# What to produce
Below are the entries. Transcribe exactly the lines from the one with "WellFormed, and a" through the one with "R84, R85) -/", ends included, and leave out all others.
[[ Provided data open ]]
-- ==== Sys2Proof/Tests/Slice0.lean ====
section
/-! SUPPORT. Tests with the expected results of 95_test_vectors.md and of the rules' own examples, the smoke tests of
WellFormed, and a witness for the hypotheses of every statement that has some. -/

namespace Sys2Proof.Tests

open Sys2Proof.Machine Sys2Proof.Safety

/-! ### WellFormed: one ill-formed term for each check (30_encoding.md R70, R84, R85) -/

theorem test_illformed_word : isCommandWord (2 ^ 35) = false ∧ isCommandWord (2 ^ 35 - 1) = true := by decide
theorem test_illformed_tlo : (AsmLine.tlo .t1 16).wellFormed = false := by decide
theorem test_illformed_tatt : (AsmLine.tatt .t3 16).wellFormed = false := by decide
theorem test_illformed_ntype : (AsmLine.ntype 16).wellFormed = false := by decide
theorem test_illformed_natt : (AsmLine.natt 16).wellFormed = false := by decide
theorem test_illformed_data : (AsmLine.data 64).wellFormed = false := by decide
theorem test_illformed_wr : (AsmLine.wr 256).wellFormed = false := by decide
theorem test_illformed_wait : (AsmLine.wait (2 ^ 32)).wellFormed = false := by decide
theorem test_illformed_other_kind :
    (AsmLine.other 3 0).wellFormed = false ∧ (AsmLine.other 8 0).wellFormed = false := by decide
theorem test_illformed_other_payload : (AsmLine.other 4 (2 ^ 32)).wellFormed = false := by decide
theorem test_illformed_tone : (PseudoLine.tone .t1 1024).wellFormed = false := by decide
theorem test_reject_wide_number : decodeNat (2 ^ 35) = .error .notACommandWord ∧ decodeTableWord 40 (2 ^ 35) = none :=
  ⟨rfl, rfl⟩

/-! ### Decoding: a word of every constructor, written bit by bit from R70 to R78: kind, ignored bits, byte -/

theorem test_decode_tlo1 : decode 0b000_000000000000000000000000_1_000_1010#35 = .tlo1 10#4 := by decide
theorem test_decode_tatt1 : decode 0b000_000000000000000000000000_1_001_1111#35 = .tatt1 15#4 := by decide
theorem test_decode_tlo2 : decode 0b000_000000000000000000000000_1_010_0101#35 = .tlo2 5#4 := by decide
theorem test_decode_tatt2 : decode 0b000_000000000000000000000000_1_011_0111#35 = .tatt2 7#4 := by decide
theorem test_decode_tlo3 : decode 0b000_000000000000000000000000_1_100_0001#35 = .tlo3 1#4 := by decide
theorem test_decode_tatt3 : decode 0b000_000000000000000000000000_1_101_0000#35 = .tatt3 0#4 := by decide
theorem test_decode_ntype : decode 0b000_000000000000000000000000_1_110_0011#35 = .ntype 3#4 := by decide
theorem test_decode_natt : decode 0b000_111111111111111111111111_1_111_1000#35 = .natt 8#4 := by decide
theorem test_decode_data : decode 0b000_000000000000000000000000_0_1_001000#35 = .data 8#6 := by decide
theorem test_decode_wait : decode 0b001_00000000000000000000000001100100#35 = .wait 100#32 := by decide
theorem test_decode_wait735 : decode 0b010_00000000000000000000000000000000#35 = .wait735 := by decide
theorem test_decode_wait882 : decode 0b011_00000000000010101011110011011110#35 = .wait882 := by decide
theorem test_decode_other : decode 0b110_00000000000000001101111010101101#35 = .other := by decide

/-- Section 2.4: ignored bits of a register write, and the two ends of OTHER and WAIT. -/
theorem test_decode_ends :
    decode 0x0FFFFFF80#35 = .tlo1 0#4 ∧ decode 0x1FFFFFFFF#35 = .wait 4294967295#32 ∧
    decode 0x400000000#35 = .other ∧ decode 0x7FFFFFFFF#35 = .other := by decide

/-- R84 to R86: assembler words, the raw form, and the line a disassembler prints for bit 6. -/
theorem test_assemble :
    assemble (.tlo .t1 0) = 0x000000080#35 ∧ assemble (.tatt .t1 15) = 0x00000009F#35 ∧
    assemble (.wait 100) = 0x100000064#35 ∧ assemble (.other 6 0xDEAD) = 0x60000DEAD#35 ∧
    disassemble 0x000000048#35 = .wr 0x48 ∧ disassemble 0x000000008#35 = .data 8 := by decide

/-- R85: `TONE 1, 254` is `TLO1 14` then `DATA 15` (95_test_vectors.md section 3.1). -/
theorem test_pseudo_tone :
    (PseudoLine.tone .t1 254).expand.map assemble = [0x00000008E#35, 0x00000000F#35] ∧
    PseudoLine.nop.expand.map assemble = [0x400000000#35] := by decide
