-- ==== Sys2Proof/Machine/State.lean ====
section
/-! DEFINITION. The state of one ACS Frame Engine (10_state.md), as plain data: every register and hidden value of
R10 and R31 that stores something, grouped as the spec groups them, the running command (R142), and the model's own
record of the environment.  STATUS is a view of it (Machine/Flags.lean); CMD stores nothing (R29). -/

namespace Sys2Proof.Machine

/-- The twenty-six registers of R10. -/
inductive Reg where
  | status | cmd | malformedCnt | rxTmoCnt
  | localAddr | destAddr | localKey | localIv | destKey | destIv | rxTimeout
  | fCorr | fType | fLen | fIv | fb | pb
  | txPayload | txType | txLen
  | rxPayload | rxCorr | rxType | rxLen
  | sessCorr | sessIv
  deriving DecidableEq, Repr

/-- The six commands (R76), as the running command is remembered (R142). -/
inductive Cmd where
  | encHdr | decHdr | encMsg | decMsg | send | recv
  deriving DecidableEq, Repr

/-- `TX_STATE` (R20). -/
inductive TxState where
  | ready | headerSent | messageSent | complete
  deriving DecidableEq, Repr

/-- `RX_STATE` (R21); the codes 6 and 7 are never produced. -/
inductive RxState where
  | idle | awaitingHeader | headerValid | awaitingMessage | delivered | rejected
  deriving DecidableEq, Repr

/-- `SESS_ROLE` (R23, R24). -/
inductive Role where
  | initiator | responder
  deriving DecidableEq, Repr

/-- The outcome codes (R140); 8 to 15 are never produced. -/
inductive Result where
  | none | ok | noMessage | integrityHeader | integrityMessage | timeout | transportFailure | illegalCommand
  deriving DecidableEq, Repr

/-- The exchange session (R24). -/
structure Session where
  valid : Bool
  role : Role
  corr : CorrId
  iv : Iv
  deriving DecidableEq, Repr

/-- The four codec flags (R30). -/
structure CodecFlags where
  markerOk : Bool
  cksumOk : Bool
  hdrValid : Bool
  msgValid : Bool
  deriving DecidableEq, Repr

/-- The configuration group (R12 to R16). -/
structure ConfRegs where
  localAddr : Addr
  destAddr : Addr
  localKey : Key
  localIv : Iv
  destKey : Key
  destIv : Iv
  rxTimeout : BitVec 32
  deriving DecidableEq, Repr

/-- The codec operand group: `F_CORR`, `F_TYPE`, `F_LEN`, `F_IV` (R17), `FB`, `PB` (R18). -/
structure CodecRegs where
  corr : CorrId
  type : Byte
  len : Byte
  iv : Iv
  fb : Frame
  pb : Payload
  deriving DecidableEq, Repr

/-- The send operand group (R19). -/
structure TxRegs where
  payload : Payload
  type : Byte
  len : Byte
  deriving DecidableEq, Repr

/-- The receive result group (R22). -/
structure RxRegs where
  payload : Payload
  corr : CorrId
  type : Byte
  len : Byte
  deriving DecidableEq, Repr

/-- The hidden staging values (R31), and whether `rxf` holds a frame polled in `AWAITING_MESSAGE` that V5 has yet to
decode (R127, R128; DEDUCED, assumption log 4). -/
structure Staging where
  txf : Frame
  rxf : Frame
  rxhType : Byte
  rxhLen : Byte
  rxHeld : Bool
  deriving DecidableEq, Repr

/-- The answer of `TRANSPORT.send` (R47). -/
inductive SendAnswer where
  | ok | fail
  deriving DecidableEq, Repr

/-- One `TRANSPORT.send` transaction that was answered (R47): the address, the frame, the answer. -/
structure SendRecord where
  address : Addr
  frame : Frame
  answer : SendAnswer
  deriving DecidableEq, Repr

/-- One host read that was answered (R41): the register number and the value, zero-extended. -/
structure ReadRecord where
  number : Nat
  value : BitVec 256
  deriving DecidableEq, Repr

/-- What the outside does to the block between two micro-steps (R41, R42, R160; assumption log 6). -/
inductive Input where
  /-- `MemRead` of a register number (R41). -/
  | read (number : Nat)
  /-- `MemWrite` of a register number; the register's width of low bits is what is written (R42). -/
  | write (number : Nat) (value : BitVec 256)
  /-- The reset input is asserted (R160, R161). -/
  | reset
  /-- No access: the block takes its next micro-step first. -/
  | pass
  deriving DecidableEq, Repr

/-- The MODEL's record of the environment (assumption logs 1, 5 to 8): what it will do and answer, oldest first, and
what it was given. -/
structure Env where
  /-- Host accesses and resets still to come. -/
  inputs : List Input
  /-- Answers of `NONCE.draw` (R55). -/
  nonces : List (CorrId × Iv)
  /-- Answers of `TRANSPORT.send` (R47). -/
  sendAnswers : List SendAnswer
  /-- Answers of `TRANSPORT.poll` (R48): a frame, or none. -/
  pollAnswers : List (Option Frame)
  /-- What Transport was handed, oldest first. -/
  sent : List SendRecord
  /-- What host reads returned, oldest first. -/
  reads : List ReadRecord
  /-- Which checksum and cipher the integrator supplied. -/
  suite : Suite
  /-- How many times reset was asserted. -/
  resets : Nat
  deriving DecidableEq, Repr

/-- The whole state. -/
structure State where
  /-- The running command (R142); `STATUS.BUSY` is 1 iff there is one (assumption log 3). -/
  running : Option Cmd
  /-- `STATUS.TX_STATE` (R20). -/
  txState : TxState
  /-- `STATUS.RX_STATE` (R21). -/
  rxState : RxState
  /-- `STATUS.SESS_VALID`, `STATUS.SESS_ROLE`, `SESS_CORR`, `SESS_IV` (R24). -/
  sess : Session
  /-- `STATUS.OUTCOME` (R140). -/
  outcome : Result
  /-- `STATUS[15:12]` (R30). -/
  flags : CodecFlags
  /-- `MALFORMED_CNT` (R27). -/
  malformedCnt : BitVec 32
  /-- `RX_TMO_CNT` (R28). -/
  rxTmoCnt : BitVec 32
  conf : ConfRegs
  codec : CodecRegs
  tx : TxRegs
  rx : RxRegs
  stage : Staging
  /-- The registers R32 leaves unspecified that hold no defined value: nothing has written them since reset (R162, R163), or
  a command that had no defined result wrote them last (assumption log 2). -/
  unwritten : List Reg
  /-- The commands launched since reset with a register of their row of R162 unwritten, oldest first: the launches at which
  R163's premise failed.  The block does not detect it: the list's length only names the free values such a launch leaves
  (assumption log 2). -/
  unreadyLaunches : List Cmd
  env : Env
  deriving DecidableEq, Repr

/-- Why a step can stop with a fault. -/
inductive Fault where
  /-- Raised by SEND and RECV alone, in a sequencer position for which R116 and R130 have no transition: SEND running in
  `COMPLETE`, RECV running in `DELIVERED` or `REJECTED`.  No run from reset reaches one ("Nothing in the block is stuck",
  93_implementation_defined.md).  Safe (assumption log 9). -/
  | noTransition
  deriving DecidableEq, Repr

/-- Why an instruction can be refused. -/
inductive Refusal where
  /-- Raised by `exec`'s arm of an instruction that has no meaning yet; no arm raises it.  Safe. -/
  | notModelled (mnemonic : String)
  deriving DecidableEq, Repr

/-- No session: what `discard_session()` leaves (R26) and reset leaves (R32). -/
def Session.closed : Session := ⟨false, .initiator, 0, 0⟩

/-- The receive result registers cleared (R121, R32). -/
def RxRegs.zero : RxRegs := ⟨0, 0, 0, 0⟩

/-- The registers whose reset value is unspecified (R32), in the order of their numbers. -/
def Reg.unspecified : List Reg :=
  [.localAddr, .destAddr, .localKey, .localIv, .destKey, .destIv, .rxTimeout,
   .fCorr, .fType, .fLen, .fIv, .fb, .pb, .txPayload, .txType, .txLen]

/-- The environment before anything happened. -/
def Env.quiet : Env := ⟨[], [], [], [], [], [], .given, 0⟩

/-- The block after a reset (R32, R160), in an environment whose count of resets picks the free values.  The hidden
`TXF` and `RXF` have no register number; the model gives their free values the numbers 0x40 and 0x41. -/
def State.afterReset (e : Env) : State :=
  let u := Config.unspecified e.resets
  { running := none
    txState := .ready
    rxState := .idle
    sess := Session.closed
    outcome := .none
    flags := ⟨false, false, false, false⟩
    malformedCnt := 0
    rxTmoCnt := 0
    conf := ⟨(u 0x08).setWidth 64, (u 0x09).setWidth 64, (u 0x0A).setWidth 128, (u 0x0B).setWidth 128,
      (u 0x0C).setWidth 128, (u 0x0D).setWidth 128, (u 0x0E).setWidth 32⟩
    codec := ⟨(u 0x10).setWidth 32, (u 0x11).setWidth 8, (u 0x12).setWidth 8, (u 0x13).setWidth 128,
      u 0x14, (u 0x15).setWidth 240⟩
    tx := ⟨(u 0x18).setWidth 240, (u 0x19).setWidth 8, (u 0x1A).setWidth 8⟩
    rx := RxRegs.zero
    stage := ⟨u 0x40, u 0x41, 0, 0, false⟩
    unwritten := Reg.unspecified
    unreadyLaunches := []
    env := e }

/-- The machine right after reset (R32, R160). -/
def State.reset : State := State.afterReset Env.quiet

end Sys2Proof.Machine
end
[[ Provided data closed ]]
# Exercise answer
WellFormed, and a witness for the hypotheses of every statement that has some. -/

namespace Sys2Proof.Tests

open Sys2Proof.Machine Sys2Proof.Safety

/-! ### WellFormed: one ill-formed term for each check (30_encoding.md R70, R84, R85) -/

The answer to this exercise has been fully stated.